◆ **Work instruction**:
Take the lines below beginning at the line that has "reads (R261). -/" and stopping after the line that has "b => s.lookupGo b", and print them exactly as they are, with no other lines.

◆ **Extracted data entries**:
━━━━━━

-- ==== Sys2Proof/Machine/LedgerFam.lean ====
section
/-!
DEFINITION. The Ledger: transactions (R371), staged writes (R372), the checks of a COMMIT (R373), its quiescence (R374,
R376) and its effect (R375).
-/

namespace Sys2Proof.Machine

/-- A write to an RWT register (R372): staged while the Ledger is Open, otherwise ignored and counted. -/
def State.writeRwt (s : State) (mid : BitVec 8) (off : Nat) (data : Word) : State :=
  let l := s.ledger
  if l.st != .opened then (s.countReg offLdgCounts 0 16 1).raiseEvent offLdgEvents 3
  else if s.isStaged off then
    { s with ledger := { l with staged := l.staged.map (fun e => if e.1 == off then (off, data) else e) } }
  else if 4096 ≤ l.staged.length then
    ({ s with ledger := { l with overflow := true } } : State).raiseEvent offLdgEvents 2
  else { s with ledger := { l with staged := l.staged ++ [(off, data)], owner := if l.staged.isEmpty then mid else l.owner } }

/-- RWT_STAGED_WRITE: a control-port write to an RWT register (R372); one of a unit that the instance lacks is ignored
(R3). -/
def execRwtStagedWrite (mid : BitVec 8) (addr : BitVec 24) (data : Word) (s : State) : Res :=
  if !isRwt addr.toNat then .next s
  else s.cpEffect addr.toNat (fun s => if s.offPresent addr.toNat then s.writeRwt mid addr.toNat data else s)

/-- The queue's next command is a LEDGER with one of the OPs. -/
def Queue.nextLedger (v : Queue) (ops : List Nat) : Bool := match v.next (fun op => op == 0x30) with
  | some c => ops.contains (cmdLdgOp c.bytes)
  | none => false

/-- A LEDGER command's start: only Q0 executes one (R88). -/
def State.onLedger (s : State) (q : Nat) (ops : List Nat) (f : State → Cmd → State) : Res :=
  if !(s.queue q).nextLedger ops then .next s
  else s.onGate q (fun op => op == 0x30) (fun s c =>
    if q != 0 then s.refuseCmd q c stDescInvalid 0x0#8
    else f (s.startCmd q c) c)

/-- A LEDGER command fails: unit 0x9, DETAIL 0 (R371). -/
def State.ledgerFails (s : State) (idx : BitVec 16) (st : Byte) : State := s.failCmd 0 idx (s.fault st 0x9#8)

/-- LEDGER_BEGIN: Closed becomes Open with empty staging. The reserved OP 3 is refused here. -/
def execLedgerBegin (q : Nat) (s : State) : Res :=
  s.onLedger q [0, 3] (fun s c =>
    if s.ledger.st != .closed then s.ledgerFails c.idx stLdgConflict
    else
      let l : Ledger := { (default : Ledger) with st := .opened, txn := cmdTxn c.bytes }
      ({ s with ledger := l } : State).finishCmd q c 0)

/-- LEDGER_ROLLBACK: Open becomes Closed, the staged writes are discarded. -/
def execLedgerRollback (q : Nat) (s : State) : Res :=
  s.onLedger q [2] (fun s c =>
    if s.ledger.st != .opened then s.ledgerFails c.idx stLdgConflict
    else ({ s with ledger := s.ledger.close } : State).finishCmd q c 0)

/-- The first check of R373 that the staged structure fails: its number and the register concerned. -/
def State.commitCheck (s : State) : Option (Nat × Nat) :=
  if s.ledger.overflow then some (2, 0)
  else match structCheck s.cfg (s.structNow true) with
    | some r => some r
    | none => (s.ledger.staged.find? (fun e => structBad s.cfg e.1 e.2)).map (fun e => (7, e.1))

/-- A COMMIT fails: nothing is applied and the Ledger stays Open (R371). -/
def State.commitFails (s : State) (idx : BitVec 16) (st : Byte) (check off : Nat) : State :=
  let s := (s.ledgerResult st check off).raiseEvent offLdgEvents 1
  let s : State := { s with ledger := { s.ledger with st := .opened, clearing := false } }
  s.ledgerFails idx st

/-- A staged write changes a Larder window. -/
def State.windowsChange (s : State) : Bool :=
  s.ledger.staged.any (fun e => decide (0x0D0100 ≤ e.1) && decide (e.1 < 0x0D0140) && e.2 != s.reg e.1)

/-- Rings whose RING_CFG or RING_BASE a commit changes. -/
def State.ringsChanged (s : State) : List Nat :=
  firsts ((s.ledger.staged.filter (fun e => decide (0x061000 ≤ e.1) && decide (e.1 < 0x069000) && e.2 != s.reg e.1)).map
    (fun e => (e.1 - 0x061000) / 0x20))

/-- The fixed-split counters of a wing's ports are reset (R190). -/
def State.resetShares (s : State) (east : Bool) : State :=
  (List.range s.cfg.mports).foldl (fun a p =>
    if mportEast p == east then a.updMport p (fun v => { v with cntR := 0, cntW := 0, cntX := 0 }) else a) s

/-- The shares of a wing are staged to change. -/
def State.sharesChange (s : State) (east : Bool) : Bool :=
  (s.reg (offRingArb east) &&& 0xFFFFFF#32) != (s.structAfter (offRingArb east) &&& 0xFFFFFF#32)

/-- The staged writes apply (R375), and the COMMIT completes. -/
def State.applyCommit (s : State) : State :=
  let rings := s.ringsChanged
  let wings := [false, true].filter s.sharesChange
  let s := s.ledger.staged.foldl (fun a e => a.setReg e.1 e.2) s
  let s := rings.foldl (fun a r => a.resetRing r false) s
  let s := (wings.foldl (fun a w => a.resetShares w) s).reroute
  let s := (s.countReg offLdgCounts 16 16 1).raiseEvent offLdgEvents 0
  let s := s.ledgerResult stOk 0 0
  let idx := s.ledger.cmd
  let s : State := { s with ledger := s.ledger.close }
  match (s.queue 0).cmd idx with
  | some c => s.finishCmd 0 c 0
  | none => s

/-- LEDGER_COMMIT: the checks of R373; then the COMMIT waits for quiescence. With nothing staged it completes at once. -/
def execLedgerCommit (q : Nat) (s : State) : Res :=
  s.onLedger q [1] (fun s c =>
    if s.ledger.st != .opened then
      ((s.ledgerResult stLdgConflict 1 0).raiseEvent offLdgEvents 1).ledgerFails c.idx stLdgConflict
    else match s.commitCheck with
    | some (k, off) => s.commitFails c.idx stLdgConflict k off
    | none =>
      let s : State := { s with ledger := { s.ledger with st := .committing, cmd := c.idx } }
      if s.ledger.staged.isEmpty then s.applyCommit else s)

/-- Every quiescence condition holds (R374). -/
def State.quiescent (s : State) : Bool :=
  (List.range s.cfg.queues).all (fun q =>
    let v := s.queue q
    (!s.wingStaged q || (v.st == .idle && !s.qEn q)) &&
      (match v.task with
        | some t => (v.st != .running && v.st != .suspended && v.st != .retiring) || t.unstarted ||
            !t.rings.any (fun e => s.ringAffected (reRing e))
        | none => true))

/-- COMMIT_QUIESCED: the conditions hold. When a Larder window changes, every way of both wings is invalidated first. -/
def execCommitQuiesced (s : State) : Res :=
  whenever (s.alive && s.ledger.st == .committing && !s.ledger.clearing && s.quiescent) s (fun s =>
    if s.windowsChange && decide (0 < s.cfg.tiers) then
      { s with
        ledger := { s.ledger with clearing := true }
        larder := { s.larder with
          dir := .empty, clearing := true, installs := s.larder.installs.map (fun i => { i with dropped := true }) } }
    else s.applyCommit)

/-- LARDER_WINDOW_CLEAR_DONE: the directory rows are clear; the commit's writes apply. -/
def execLarderWindowClearDone (s : State) : Res :=
  whenever (s.alive && s.larder.clearing) s (fun s =>
    let s : State := { s with larder := { s.larder with clearing := false } }
    if s.ledger.st == .committing && s.ledger.clearing then s.applyCommit else s)

/-- COMMIT_QUIESCENCE_TIMEOUT (R376). -/
def execCommitQuiescenceTimeout (s : State) : Res :=
  whenever (s.alive && s.ledger.st == .committing && !s.ledger.clearing && !s.quiescent) s (fun s =>
    s.commitFails s.ledger.cmd stLdgNotQuiesced 11 0)

end Sys2Proof.Machine
end

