-- ==== Sys2Proof/Machine/Porter.lean ====
section
/-!
DEFINITION. The Porter: LOOKUP batches (R255-R272) and UPDATE batches (R284-R294).
-/

namespace Sys2Proof.Machine

-- Batch descriptors (R259, R284).

def lbMode (h : BitVec 512) : Nat := bits h 8 2
def lbIdx (h : BitVec 512) : Nat := fieldAt h 8 8
def lbBag (h : BitVec 512) : Nat := fieldAt h 16 8
def lbWgt (h : BitVec 512) : Nat := fieldAt h 24 8
def lbOut (h : BitVec 512) : Nat := fieldAt h 32 8
def ubRow (h : BitVec 512) : Nat := fieldAt h 8 8
def ubGrad (h : BitVec 512) : Nat := fieldAt h 16 8
def ubPitch (h : BitVec 512) : Nat := fieldAt h 24 4

/-- A pointer field holds a virtual address with an alignment. -/
def ptrOk (a n : Nat) : Bool := decide (a < 2 ^ 56) && decide (a % n = 0)

/-- A LOOKUP batch descriptor keeps R259. -/
def lookupHdrOk (h : BitVec 512) : Bool :=
  onlyFields h [(0, 8), (8, 2), (64, 256)] && decide (fieldAt h 0 1 = 3) && decide (lbMode h < 3) &&
    ptrOk (lbIdx h) 8 && ptrOk (lbBag h) 4 && (if lbMode h = 2 then ptrOk (lbWgt h) 4 else lbWgt h == 0) && ptrOk (lbOut h) 64

/-- An UPDATE batch descriptor keeps R284. -/
def updateHdrOk (h : BitVec 512) (dim : Nat) : Bool :=
  onlyFields h [(0, 8), (8, 4), (16, 1), (64, 160)] && decide (fieldAt h 0 1 = 3) &&
    (ubGtype h == 0x9 || ubGtype h == 0x8) && ptrOk (ubRow h) 8 && ptrOk (ubGrad h) 16 && decide (ubPitch h % 16 = 0) &&
    decide (dim * dtypeSize (ubGtype h) ≤ ubPitch h) && decide (ubPitch h ≤ 2 ^ 20)

/-- A binary32 word is infinite or NaN; a word is negative (log 39). -/
def notFinite (w : Word) : Bool := bits w 23 8 == 255
def isNegative (w : Word) : Bool := bitAt w 31 && w != 0x80000000#32

/-- The version and the operands fit the rule (R286). -/
def updateRuleOk (c : BitVec 512) (d : BitVec 512) : Bool :=
  !notFinite (cmdLr c) && (cmdRule c == 0 && cmdEps c == 0#32 ||
    cmdRule c == 1 && tbOptkind d != 0 && !notFinite (cmdEps c) && !isNegative (cmdEps c))

/-- What LOOKUP asks of its output descriptor: the status of the first check that fails (R114, R142, R261). -/
def outputCheck (d : BitVec 1024) : Option Byte :=
  if tdInvalid d || tdSlot d then some stDescInvalid
  else if tdDtype d == 0x2 || 0xA ≤ tdDtype d then some stDtype
  else tdReadCheck d true

/-- The unit that raises a status of an output descriptor's check (R112). -/
def outputUnit (st : Byte) : Byte := if st == stDescInvalid || st == stDtype then 0x3#8 else 0x1#8

-- Failing and reading.

/-- A fault of a batch, with the sub-window it is building in snapshot 3 (R272, R294). -/
def State.failBatch (s : State) (b : Batch) (f : FaultInfo) : State :=
  let s : State := if (s.queue b.q).stopping then s else s.snapDetail b.q b.stream 3 (BitVec.ofNat 32 b.built)
  s.failCmd b.q b.cmd f

def State.batchFault (s : State) (st unit : Byte) (va : Nat) : FaultInfo :=
  { s.fault st unit with va := BitVec.ofNat 56 va }

-- Starting a batch.

/-- A LOOKUP or UPDATE starts and binds the current version of its table (R262, R286, R298). -/
def State.startBatch (s : State) (q : Nat) (c : Cmd) (upd : Bool) : State :=
  let s := s.startCmd q c
  match (s.table (cmdTable c.bytes)).current with
  | none => s.failCmd q c.idx { s.fault stEpochRetired 0x3#8 with detail := BitVec.ofNat 32 (cmdTable c.bytes) }
  | some v =>
    let b : Batch := {
      id := s.nextId, q := q, cmd := c.idx, isUpdate := upd, east := s.qEast q, table := cmdTable c.bytes
      epoch := v.epoch, desc := v.desc, hdr := 0#512, out := 0#1024
      total := if upd then cmdNRows c.bytes else cmdNIndex c.bytes, bags := if upd then 0 else cmdNBags c.bytes
      atIdx := 0, atBag := 0, built := 0, stream := s.nextId + 1, counted := 0, lines := [] }
    { s.bump.bump with porter := { s.porter with batches := s.porter.batches ++ [b] } }

/-- The batch of a queue whose descriptor has not been read. -/
def State.unreadBatch (s : State) (q : Nat) (upd : Bool) : Option Batch :=
  s.porter.batches.find? (fun b => b.q == q && b.isUpdate == upd && b.hdr == 0#512)

/-- A LOOKUP's output descriptor, which the Porter reads (R261). -/
def State.lookupOut (s : State) (b : Batch) (hdr : BitVec 512) : State :=
  match s.need (.batch b.id) (lbOut hdr) 128 with
  | (s, .bytes l) =>
    let out : BitVec 1024 := BitVec.ofNat 1024 (leNat l)
    match outputCheck out with
    | some c => s.failBatch b (s.batchFault c (outputUnit c) (lbOut hdr))
    | none => ((s.closeReading (.command b.q b.cmd)).closeReading (.batch b.id)).updBatch b.id (fun b => { b with
        hdr := hdr, out := out })
  | (s, _) => s

/-- A LOOKUP reads its batch descriptor, by the front end, and its output descriptor (R69, R259, R261). -/
def State.lookupGo (s : State) (b : Batch) : State :=
  let va := cmdBatchPtr (s.batchCmd b)
  match s.need (.command b.q b.cmd) va 64 with
  | (s, .bytes l) =>
    if lookupHdrOk (words512 l) then s.lookupOut b (words512 l) else s.failBatch b (s.batchFault stDescInvalid 0x3#8 va)
  | (s, _) => s

/-- LOOKUP (R259-R262). -/
def execLookup (q : Nat) (s : State) : Res :=
  match s.unreadBatch q false with
  | some b => whenever (s.alive && (s.queue q).executing) s (fun s => s.lookupGo b)
  | none => s.onGate q (fun op => op == 0x10) (fun s c =>
      if !s.mayWork then s
      else
        let s := s.startBatch q c false
        match s.unreadBatch q false with
        | some b => s.lookupGo b
        | none => s)

/-- An UPDATE reads its batch descriptor (R284, R286). -/
def State.updateGo (s : State) (b : Batch) : State :=
  let c := s.batchCmd b
  match s.need (.command b.q b.cmd) (cmdBatchPtr c) 64 with
  | (s, .bytes l) =>
    let hdr := words512 l
    if !updateHdrOk hdr (tbDim b.desc) || !updateRuleOk c b.desc then
      s.failBatch b (s.batchFault stDescInvalid 0x3#8 (cmdBatchPtr c))
    else (s.closeReading (.command b.q b.cmd)).updBatch b.id (fun b => { b with hdr := hdr })
  | (s, _) => s

/-- UPDATE (R284-R286). -/
def execUpdate (q : Nat) (s : State) : Res :=
  match s.unreadBatch q true with
  | some b => whenever (s.alive && (s.queue q).executing) s (fun s => s.updateGo b)
  | none => s.onGate q (fun op => op == 0x11) (fun s c =>
      if !s.mayWork then s
      else
        let s := s.startBatch q c true
        match s.unreadBatch q true with
        | some b => s.updateGo b
        | none => s)

-- Whose turn it is (R266).

/-- A batch has a sub-window to build, and its queue executes. -/
def State.wantsBuild (s : State) (b : Batch) : Bool :=
  (s.queue b.q).executing && b.hdr != 0#512 && !s.building b &&
    (if b.isUpdate then decide (b.atIdx < b.total) else decide (b.atBag < b.bags))

/-- The batch a wing's Porter begins to build for next: the most urgent class, then the one that started first. -/
def State.nextBatch (s : State) (east : Bool) : Option Batch :=
  (s.porter.batches.filter (fun b => b.east == east && s.wantsBuild b)).foldl (fun a b => match a with
    | none => some b
    | some x => if (s.qPrio b.q).toNat < (s.qPrio x.q).toNat then some b else a) none

/-- A batch's build waits for the answer to a miss. -/
def State.buildMisses (s : State) (b : Batch) : Bool := match s.reading (.batch b.id) with
  | some r => s.misses.any (fun m => m.waiters.any (fun w => match w.who with
      | .reader id _ _ _ => id == r.id
      | _ => false))
  | none => false

/-- The batch whose sub-window a step of a wing may build: one that it has begun, or the next one, when a half of the store is
free and every build it has begun waits for a miss (R266, R317). A build that has begun goes on while its queue is being
suspended (R103). -/
def State.buildable (s : State) (east : Bool) (id : Nat) : Option Batch :=
  let begun := s.porter.batches.filter (fun b => b.east == east && s.building b)
  if !s.alive then none
  else match begun.find? (fun b => b.id == id) with
  | some b => some b
  | none =>
    if begun.all s.buildMisses && decide ((s.porter.subs.filter (fun w => w.east == east)).length + begun.length < 2) then
      (s.nextBatch east).filter (fun b => b.id == id)
    else none

-- Resolving indices (R255-R258).

/-- Remap table entries: first index, local row, owner, length. -/
def rmStart (e : BitVec 128) : Nat := fieldAt e 0 8
def rmLocal (e : BitVec 128) : Nat := fieldAt e 8 5
def rmDev (e : BitVec 128) : Nat := bits e 104 6
def rmLen (e : BitVec 128) : Nat := fieldAt e 14 2 + 1

/-- A read that a build needs: the array, and the element of it. -/
structure Ask where
  base : Nat
  len : Nat
  va : Nat
  n : Nat
  deriving DecidableEq, Repr, Inhabited

/-- What an index resolves to. -/
inductive Resolved where
  | padding
  | row (owner loc : Nat)
  /-- A status, its unit, FAULT_VA and FAULT_PA. -/
  | fails (st unit : Byte) (va pa : Nat)
  /-- A read has not given its data. -/
  | asks (a : Ask)
  deriving DecidableEq, Repr, Inhabited

/-- The range table of a version, where it has one. -/
def rangeAsk (d : BitVec 512) : Ask := { base := tbRangePtr d, len := 16 * tbNdev d, va := tbRangePtr d, n := 16 * tbNdev d }

/-- The owner rule (R255, R256). -/
def ownerRule (r : Reading) (d : BitVec 512) (idxVa g : Nat) : Resolved :=
  if !tbRange d then .row (tbDevbase d + g % max 1 (tbNdev d)) (g / max 1 (tbNdev d))
  else match r.bytes (tbRangePtr d) (16 * tbNdev d) with
  | none => .asks (rangeAsk d)
  | some l =>
    let l := words128 l
    match (List.range l.length).find? (fun e => decide (g < rgLimit (l.getD e 0))) with
    | none => .fails stIndexRange 0x3#8 idxVa 0
    | some e => .row (rgDev (l.getD e 0)) (rgLocal (l.getD e 0) + (g - if e = 0 then 0 else rgLimit (l.getD (e - 1) 0)))

-- The remap table (R257): the Porter searches it by halves, through its cache of 512-byte lines (R263, R266).

/-- The 512-byte line of a remap table that holds an entry, cut to the table: its address and its length. -/
def remapSpan (d : BitVec 512) (e : Nat) : Nat × Nat := arrayWindow (tbRemapPtr d) (16 * tbNRemap d) (tbRemapPtr d + 16 * e) 16

/-- A line of the remap cache is the one wanted. -/
def RemapLine.holds (x : RemapLine) (b : Batch) (line : Nat) : Bool :=
  x.east == b.east && x.table == b.table && x.epoch == b.epoch && x.line == line

/-- The entries of a line, from the remap cache or as just read. -/
def State.remapLine (s : State) (b : Batch) (r : Reading) (span : Nat × Nat) : Option (List (BitVec 128)) :=
  match s.porter.remap.find? (fun x => x.holds b (span.1 / 512)) with
  | some x => some (words128 x.bytes)
  | none => (r.bytes span.1 span.2).map words128

/-- The first of some entries, which follow one another in the table, that is out of order or overlaps the one before it (R257).
A reserved bit (byte 13 [7:6]) that is not zero is no violation: R257 names only order and overlap (log 37, DESIGN CHOICE). -/
def remapBad (l : List (BitVec 128)) : Option Nat :=
  (List.range (l.length - 1)).findSome? (fun i =>
    if rmStart (l.getD (i + 1) 0) < rmStart (l.getD i 0) + rmLen (l.getD i 0) then some (i + 1) else none)

/-- The address of the first entry that breaks R257 among those of a line and the entries beside the line, where their lines have
been read too (log 37). -/
def State.lineBad (s : State) (b : Batch) (r : Reading) (span : Nat × Nat) (l : List (BitVec 128)) : Option Nat :=
  let d := b.desc
  let k := (span.1 - tbRemapPtr d) / 16
  let line (e : Nat) : List (BitVec 128) := (s.remapLine b r (remapSpan d e)).getD []
  let prev := if k = 0 then none else (line (k - 1)).getLast?
  let next := if k + l.length < tbNRemap d then (line (k + l.length)).head? else none
  (remapBad (prev.toList ++ l ++ next.toList)).map (fun i => tbRemapPtr d + 16 * (k + i - prev.toList.length))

━━━━━━

◆ **Output below**:
/-- A LOOKUP's output descriptor, which the Porter reads (R261). -/
def State.lookupOut (s : State) (b : Batch) (hdr : BitVec 512) : State :=
  match s.need (.batch b.id) (lbOut hdr) 128 with
  | (s, .bytes l) =>
    let out : BitVec 1024 := BitVec.ofNat 1024 (leNat l)
    match outputCheck out with
    | some c => s.failBatch b (s.batchFault c (outputUnit c) (lbOut hdr))
    | none => ((s.closeReading (.command b.q b.cmd)).closeReading (.batch b.id)).updBatch b.id (fun b => { b with
        hdr := hdr, out := out })
  | (s, _) => s

/-- A LOOKUP reads its batch descriptor, by the front end, and its output descriptor (R69, R259, R261). -/
def State.lookupGo (s : State) (b : Batch) : State :=
  let va := cmdBatchPtr (s.batchCmd b)
  match s.need (.command b.q b.cmd) va 64 with
  | (s, .bytes l) =>
    if lookupHdrOk (words512 l) then s.lookupOut b (words512 l) else s.failBatch b (s.batchFault stDescInvalid 0x3#8 va)
  | (s, _) => s

/-- LOOKUP (R259-R262). -/
def execLookup (q : Nat) (s : State) : Res :=
  match s.unreadBatch q false with
  | some b => whenever (s.alive && (s.queue q).executing) s (fun s => s.lookupGo b)
  | none => s.onGate q (fun op => op == 0x10) (fun s c =>
      if !s.mayWork then s
      else
        let s := s.startBatch q c false
        match s.unreadBatch q false with
        | some b => s.lookupGo b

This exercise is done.